TASK OBJECTIVE => Of all the entries below, only the lines from the one with "31 are ignored" up to and including the one with "base := BitVec.ofNat" are to be duplicated exactly.

EXERCISE DATA =>
---*---

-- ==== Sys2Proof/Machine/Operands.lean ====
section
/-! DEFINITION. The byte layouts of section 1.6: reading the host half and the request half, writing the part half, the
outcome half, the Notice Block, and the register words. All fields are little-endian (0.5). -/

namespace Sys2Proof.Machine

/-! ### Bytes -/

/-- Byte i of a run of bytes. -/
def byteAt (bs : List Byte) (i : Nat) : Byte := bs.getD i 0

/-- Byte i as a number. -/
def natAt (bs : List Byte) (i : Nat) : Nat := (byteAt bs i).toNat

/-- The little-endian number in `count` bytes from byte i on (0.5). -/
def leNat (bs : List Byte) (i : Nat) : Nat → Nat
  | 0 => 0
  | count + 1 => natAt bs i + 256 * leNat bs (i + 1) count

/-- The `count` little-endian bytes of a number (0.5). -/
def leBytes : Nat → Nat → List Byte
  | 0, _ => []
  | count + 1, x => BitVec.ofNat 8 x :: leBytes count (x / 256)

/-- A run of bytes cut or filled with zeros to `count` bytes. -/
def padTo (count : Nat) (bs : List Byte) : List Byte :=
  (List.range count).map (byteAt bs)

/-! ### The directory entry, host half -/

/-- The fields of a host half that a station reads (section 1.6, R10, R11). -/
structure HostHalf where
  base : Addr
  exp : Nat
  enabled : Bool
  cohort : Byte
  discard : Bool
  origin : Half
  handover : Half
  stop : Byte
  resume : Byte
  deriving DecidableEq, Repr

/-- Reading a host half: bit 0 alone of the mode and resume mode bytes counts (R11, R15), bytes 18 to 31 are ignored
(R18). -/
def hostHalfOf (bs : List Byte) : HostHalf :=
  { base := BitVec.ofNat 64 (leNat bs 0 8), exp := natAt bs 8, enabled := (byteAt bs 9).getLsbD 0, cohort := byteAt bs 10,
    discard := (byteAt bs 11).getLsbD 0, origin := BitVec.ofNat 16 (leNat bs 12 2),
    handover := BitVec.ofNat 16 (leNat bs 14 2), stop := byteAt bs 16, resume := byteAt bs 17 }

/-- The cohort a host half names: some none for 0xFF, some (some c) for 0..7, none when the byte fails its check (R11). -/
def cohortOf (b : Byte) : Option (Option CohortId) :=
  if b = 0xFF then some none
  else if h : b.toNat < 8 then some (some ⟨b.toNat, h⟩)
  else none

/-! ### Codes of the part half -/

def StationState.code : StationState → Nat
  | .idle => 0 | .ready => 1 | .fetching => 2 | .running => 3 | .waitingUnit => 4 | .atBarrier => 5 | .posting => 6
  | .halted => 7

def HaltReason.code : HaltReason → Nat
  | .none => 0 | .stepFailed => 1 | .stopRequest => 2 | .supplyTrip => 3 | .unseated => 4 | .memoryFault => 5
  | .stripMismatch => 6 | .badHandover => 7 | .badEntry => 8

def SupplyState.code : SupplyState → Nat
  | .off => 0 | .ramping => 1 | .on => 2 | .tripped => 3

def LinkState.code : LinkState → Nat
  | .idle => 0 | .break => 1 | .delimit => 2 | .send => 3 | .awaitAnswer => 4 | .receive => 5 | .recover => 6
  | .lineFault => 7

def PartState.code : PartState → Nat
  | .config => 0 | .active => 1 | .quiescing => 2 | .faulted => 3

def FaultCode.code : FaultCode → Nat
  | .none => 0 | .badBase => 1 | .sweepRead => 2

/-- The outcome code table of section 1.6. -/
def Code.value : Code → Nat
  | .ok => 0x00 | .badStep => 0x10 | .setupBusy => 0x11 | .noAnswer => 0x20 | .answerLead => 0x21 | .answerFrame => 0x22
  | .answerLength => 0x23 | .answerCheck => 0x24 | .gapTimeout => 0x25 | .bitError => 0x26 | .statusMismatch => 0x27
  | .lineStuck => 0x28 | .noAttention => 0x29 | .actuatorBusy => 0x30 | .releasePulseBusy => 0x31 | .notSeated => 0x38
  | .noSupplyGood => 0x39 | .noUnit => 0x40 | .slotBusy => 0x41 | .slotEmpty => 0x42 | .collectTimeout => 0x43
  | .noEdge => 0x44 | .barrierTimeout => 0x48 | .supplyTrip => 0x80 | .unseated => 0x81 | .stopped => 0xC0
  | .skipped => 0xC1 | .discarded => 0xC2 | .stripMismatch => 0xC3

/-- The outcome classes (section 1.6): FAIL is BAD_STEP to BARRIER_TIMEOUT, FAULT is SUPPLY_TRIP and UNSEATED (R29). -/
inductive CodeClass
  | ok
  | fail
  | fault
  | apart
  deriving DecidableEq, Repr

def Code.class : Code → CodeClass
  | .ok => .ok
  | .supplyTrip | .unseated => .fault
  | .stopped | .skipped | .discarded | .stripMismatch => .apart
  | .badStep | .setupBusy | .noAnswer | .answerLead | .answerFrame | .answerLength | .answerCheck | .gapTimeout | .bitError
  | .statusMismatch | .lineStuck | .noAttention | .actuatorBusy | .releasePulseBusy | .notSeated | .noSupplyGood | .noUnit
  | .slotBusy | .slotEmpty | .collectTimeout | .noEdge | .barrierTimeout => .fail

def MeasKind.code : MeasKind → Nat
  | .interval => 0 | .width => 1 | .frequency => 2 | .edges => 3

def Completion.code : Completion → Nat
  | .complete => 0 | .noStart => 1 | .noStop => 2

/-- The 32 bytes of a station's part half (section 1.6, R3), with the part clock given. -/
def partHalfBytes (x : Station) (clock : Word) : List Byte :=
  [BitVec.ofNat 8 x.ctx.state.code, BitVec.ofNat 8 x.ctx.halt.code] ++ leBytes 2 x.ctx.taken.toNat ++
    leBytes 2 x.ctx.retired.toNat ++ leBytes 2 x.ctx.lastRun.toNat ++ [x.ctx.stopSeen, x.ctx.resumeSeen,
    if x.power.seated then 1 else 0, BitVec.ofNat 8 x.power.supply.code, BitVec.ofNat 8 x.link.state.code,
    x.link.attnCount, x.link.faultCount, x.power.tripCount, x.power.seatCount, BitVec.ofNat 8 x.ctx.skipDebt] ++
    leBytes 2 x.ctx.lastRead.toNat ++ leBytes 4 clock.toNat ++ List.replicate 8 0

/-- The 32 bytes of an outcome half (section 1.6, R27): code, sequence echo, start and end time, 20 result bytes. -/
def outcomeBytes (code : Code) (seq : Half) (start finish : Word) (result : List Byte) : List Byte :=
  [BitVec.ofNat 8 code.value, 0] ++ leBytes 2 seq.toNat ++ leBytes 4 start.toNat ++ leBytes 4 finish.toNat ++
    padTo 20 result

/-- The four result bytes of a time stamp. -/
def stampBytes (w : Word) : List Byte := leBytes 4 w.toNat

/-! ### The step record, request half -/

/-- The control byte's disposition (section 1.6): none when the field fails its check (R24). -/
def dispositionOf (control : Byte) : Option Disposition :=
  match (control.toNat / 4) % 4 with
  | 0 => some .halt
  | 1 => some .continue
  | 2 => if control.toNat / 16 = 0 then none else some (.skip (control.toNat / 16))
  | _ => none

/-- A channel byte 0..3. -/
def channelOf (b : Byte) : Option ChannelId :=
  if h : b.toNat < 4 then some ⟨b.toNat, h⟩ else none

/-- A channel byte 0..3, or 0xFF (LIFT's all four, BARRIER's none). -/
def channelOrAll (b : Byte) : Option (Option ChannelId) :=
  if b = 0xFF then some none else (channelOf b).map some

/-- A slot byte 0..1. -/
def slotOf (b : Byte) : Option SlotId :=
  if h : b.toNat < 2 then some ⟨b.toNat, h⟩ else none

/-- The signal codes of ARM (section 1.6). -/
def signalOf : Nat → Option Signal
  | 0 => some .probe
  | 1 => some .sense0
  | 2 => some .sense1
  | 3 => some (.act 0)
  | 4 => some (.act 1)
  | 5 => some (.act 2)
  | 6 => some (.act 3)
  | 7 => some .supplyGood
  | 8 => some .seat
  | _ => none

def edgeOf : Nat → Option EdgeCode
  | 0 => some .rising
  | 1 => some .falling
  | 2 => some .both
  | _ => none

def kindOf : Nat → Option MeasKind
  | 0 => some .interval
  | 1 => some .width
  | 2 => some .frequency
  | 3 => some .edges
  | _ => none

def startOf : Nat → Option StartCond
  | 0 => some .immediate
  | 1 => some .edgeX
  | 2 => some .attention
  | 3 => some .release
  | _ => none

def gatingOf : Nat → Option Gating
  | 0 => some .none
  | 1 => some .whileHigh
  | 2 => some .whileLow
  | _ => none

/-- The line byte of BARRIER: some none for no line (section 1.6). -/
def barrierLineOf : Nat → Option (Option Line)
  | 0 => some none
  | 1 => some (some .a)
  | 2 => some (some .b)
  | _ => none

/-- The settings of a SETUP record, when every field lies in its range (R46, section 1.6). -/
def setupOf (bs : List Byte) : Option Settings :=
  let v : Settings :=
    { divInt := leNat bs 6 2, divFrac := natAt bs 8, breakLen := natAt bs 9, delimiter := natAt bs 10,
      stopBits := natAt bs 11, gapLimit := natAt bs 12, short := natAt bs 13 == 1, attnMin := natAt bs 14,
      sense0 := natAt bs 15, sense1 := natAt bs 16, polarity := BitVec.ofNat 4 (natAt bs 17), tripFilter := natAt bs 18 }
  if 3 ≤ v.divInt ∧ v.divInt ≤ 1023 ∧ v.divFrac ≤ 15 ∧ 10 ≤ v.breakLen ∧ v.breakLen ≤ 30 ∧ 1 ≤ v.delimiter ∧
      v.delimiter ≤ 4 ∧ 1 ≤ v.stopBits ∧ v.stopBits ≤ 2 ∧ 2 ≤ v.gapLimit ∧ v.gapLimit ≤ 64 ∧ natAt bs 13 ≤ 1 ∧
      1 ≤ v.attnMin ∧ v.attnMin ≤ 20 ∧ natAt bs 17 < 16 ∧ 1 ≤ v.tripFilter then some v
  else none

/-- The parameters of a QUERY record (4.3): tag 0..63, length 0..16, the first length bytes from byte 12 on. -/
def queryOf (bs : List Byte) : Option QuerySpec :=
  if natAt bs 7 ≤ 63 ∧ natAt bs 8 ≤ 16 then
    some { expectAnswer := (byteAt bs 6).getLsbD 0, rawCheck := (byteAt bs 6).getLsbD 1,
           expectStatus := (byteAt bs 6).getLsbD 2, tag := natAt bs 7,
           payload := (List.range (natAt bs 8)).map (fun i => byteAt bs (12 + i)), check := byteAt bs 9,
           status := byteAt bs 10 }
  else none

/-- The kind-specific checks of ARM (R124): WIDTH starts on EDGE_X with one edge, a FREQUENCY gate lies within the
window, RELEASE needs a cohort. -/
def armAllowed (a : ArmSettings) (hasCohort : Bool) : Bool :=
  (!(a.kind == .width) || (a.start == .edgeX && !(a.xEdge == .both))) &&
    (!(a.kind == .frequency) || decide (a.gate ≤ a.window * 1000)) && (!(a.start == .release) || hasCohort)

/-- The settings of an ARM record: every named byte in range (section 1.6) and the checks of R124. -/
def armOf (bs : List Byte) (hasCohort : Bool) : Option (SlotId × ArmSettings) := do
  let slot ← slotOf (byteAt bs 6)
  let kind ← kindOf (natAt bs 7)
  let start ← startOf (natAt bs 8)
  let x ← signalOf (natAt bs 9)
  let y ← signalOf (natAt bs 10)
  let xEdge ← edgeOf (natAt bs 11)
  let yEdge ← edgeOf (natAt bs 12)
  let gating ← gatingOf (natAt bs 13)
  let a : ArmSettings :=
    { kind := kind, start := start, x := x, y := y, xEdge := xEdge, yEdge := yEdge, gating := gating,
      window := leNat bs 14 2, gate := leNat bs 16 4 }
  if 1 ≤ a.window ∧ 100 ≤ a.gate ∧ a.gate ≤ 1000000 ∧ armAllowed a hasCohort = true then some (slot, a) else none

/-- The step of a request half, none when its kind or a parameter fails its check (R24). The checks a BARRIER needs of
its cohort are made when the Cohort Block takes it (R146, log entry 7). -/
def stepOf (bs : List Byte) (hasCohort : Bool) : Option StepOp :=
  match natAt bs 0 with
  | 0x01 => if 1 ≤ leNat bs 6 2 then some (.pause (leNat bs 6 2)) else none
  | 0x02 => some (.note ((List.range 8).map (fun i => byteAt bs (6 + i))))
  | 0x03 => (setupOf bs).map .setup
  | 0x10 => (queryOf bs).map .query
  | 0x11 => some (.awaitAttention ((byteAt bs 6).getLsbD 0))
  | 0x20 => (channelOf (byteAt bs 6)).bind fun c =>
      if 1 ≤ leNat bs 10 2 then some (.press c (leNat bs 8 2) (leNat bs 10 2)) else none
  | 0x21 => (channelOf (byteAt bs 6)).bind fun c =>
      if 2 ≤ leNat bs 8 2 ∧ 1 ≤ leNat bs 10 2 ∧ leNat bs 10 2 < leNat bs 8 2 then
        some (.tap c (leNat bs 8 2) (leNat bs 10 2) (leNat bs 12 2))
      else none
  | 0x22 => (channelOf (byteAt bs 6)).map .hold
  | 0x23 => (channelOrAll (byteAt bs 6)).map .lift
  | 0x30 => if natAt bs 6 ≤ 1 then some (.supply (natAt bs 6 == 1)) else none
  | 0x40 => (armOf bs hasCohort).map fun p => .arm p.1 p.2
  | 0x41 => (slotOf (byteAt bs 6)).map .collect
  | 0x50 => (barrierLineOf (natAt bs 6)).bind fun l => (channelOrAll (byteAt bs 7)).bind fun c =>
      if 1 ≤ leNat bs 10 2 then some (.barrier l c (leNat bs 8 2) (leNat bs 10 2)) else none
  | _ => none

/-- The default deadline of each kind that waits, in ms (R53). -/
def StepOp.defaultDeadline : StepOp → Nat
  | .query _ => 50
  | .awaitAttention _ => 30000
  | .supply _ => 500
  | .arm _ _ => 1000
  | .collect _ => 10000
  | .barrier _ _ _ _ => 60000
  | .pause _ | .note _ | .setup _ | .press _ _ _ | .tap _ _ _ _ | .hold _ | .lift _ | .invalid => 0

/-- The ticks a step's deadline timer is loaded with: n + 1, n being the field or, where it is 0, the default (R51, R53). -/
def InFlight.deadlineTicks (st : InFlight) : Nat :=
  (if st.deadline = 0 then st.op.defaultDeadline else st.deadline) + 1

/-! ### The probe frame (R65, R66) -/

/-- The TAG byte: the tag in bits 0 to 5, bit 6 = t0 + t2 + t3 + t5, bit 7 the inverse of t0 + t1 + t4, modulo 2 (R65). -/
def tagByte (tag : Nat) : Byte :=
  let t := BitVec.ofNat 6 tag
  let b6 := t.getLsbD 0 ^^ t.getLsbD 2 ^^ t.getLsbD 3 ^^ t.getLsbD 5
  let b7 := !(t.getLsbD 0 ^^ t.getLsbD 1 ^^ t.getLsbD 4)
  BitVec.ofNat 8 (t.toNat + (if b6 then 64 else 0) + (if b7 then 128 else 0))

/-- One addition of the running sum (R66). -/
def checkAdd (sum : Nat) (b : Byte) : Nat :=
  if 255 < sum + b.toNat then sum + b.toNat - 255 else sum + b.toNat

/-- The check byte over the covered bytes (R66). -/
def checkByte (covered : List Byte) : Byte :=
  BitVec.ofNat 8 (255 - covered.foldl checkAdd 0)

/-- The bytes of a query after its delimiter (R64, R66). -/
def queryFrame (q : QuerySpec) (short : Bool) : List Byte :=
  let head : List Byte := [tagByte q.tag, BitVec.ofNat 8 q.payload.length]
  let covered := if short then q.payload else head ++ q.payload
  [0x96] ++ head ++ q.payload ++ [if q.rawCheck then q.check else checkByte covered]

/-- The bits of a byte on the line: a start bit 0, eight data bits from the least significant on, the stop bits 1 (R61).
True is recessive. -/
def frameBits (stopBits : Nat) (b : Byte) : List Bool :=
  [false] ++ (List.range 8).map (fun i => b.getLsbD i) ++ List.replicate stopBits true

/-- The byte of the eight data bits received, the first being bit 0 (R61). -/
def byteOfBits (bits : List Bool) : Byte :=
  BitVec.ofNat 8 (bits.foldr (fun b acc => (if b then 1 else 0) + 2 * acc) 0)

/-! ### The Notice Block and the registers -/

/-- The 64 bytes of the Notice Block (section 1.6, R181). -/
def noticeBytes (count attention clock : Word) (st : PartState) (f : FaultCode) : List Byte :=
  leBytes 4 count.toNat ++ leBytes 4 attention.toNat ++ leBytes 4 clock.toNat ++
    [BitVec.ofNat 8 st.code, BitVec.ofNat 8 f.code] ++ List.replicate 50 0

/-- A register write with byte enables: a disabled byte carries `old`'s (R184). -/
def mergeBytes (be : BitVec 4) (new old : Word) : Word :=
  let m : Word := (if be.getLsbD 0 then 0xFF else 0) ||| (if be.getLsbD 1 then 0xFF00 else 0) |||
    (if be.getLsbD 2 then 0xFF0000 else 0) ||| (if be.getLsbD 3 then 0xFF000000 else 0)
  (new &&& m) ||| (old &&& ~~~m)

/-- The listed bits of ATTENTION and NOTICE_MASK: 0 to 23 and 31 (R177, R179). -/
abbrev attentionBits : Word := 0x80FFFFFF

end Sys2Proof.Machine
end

---*---

REPLY TO THE TASK =>
/-- Reading a host half: bit 0 alone of the mode and resume mode bytes counts (R11, R15), bytes 18 to 31 are ignored
(R18). -/
def hostHalfOf (bs : List Byte) : HostHalf :=
  { base := BitVec.ofNat 64 (leNat bs 0 8), exp := natAt bs 8, enabled := (byteAt bs 9).getLsbD 0, cohort := byteAt bs 10,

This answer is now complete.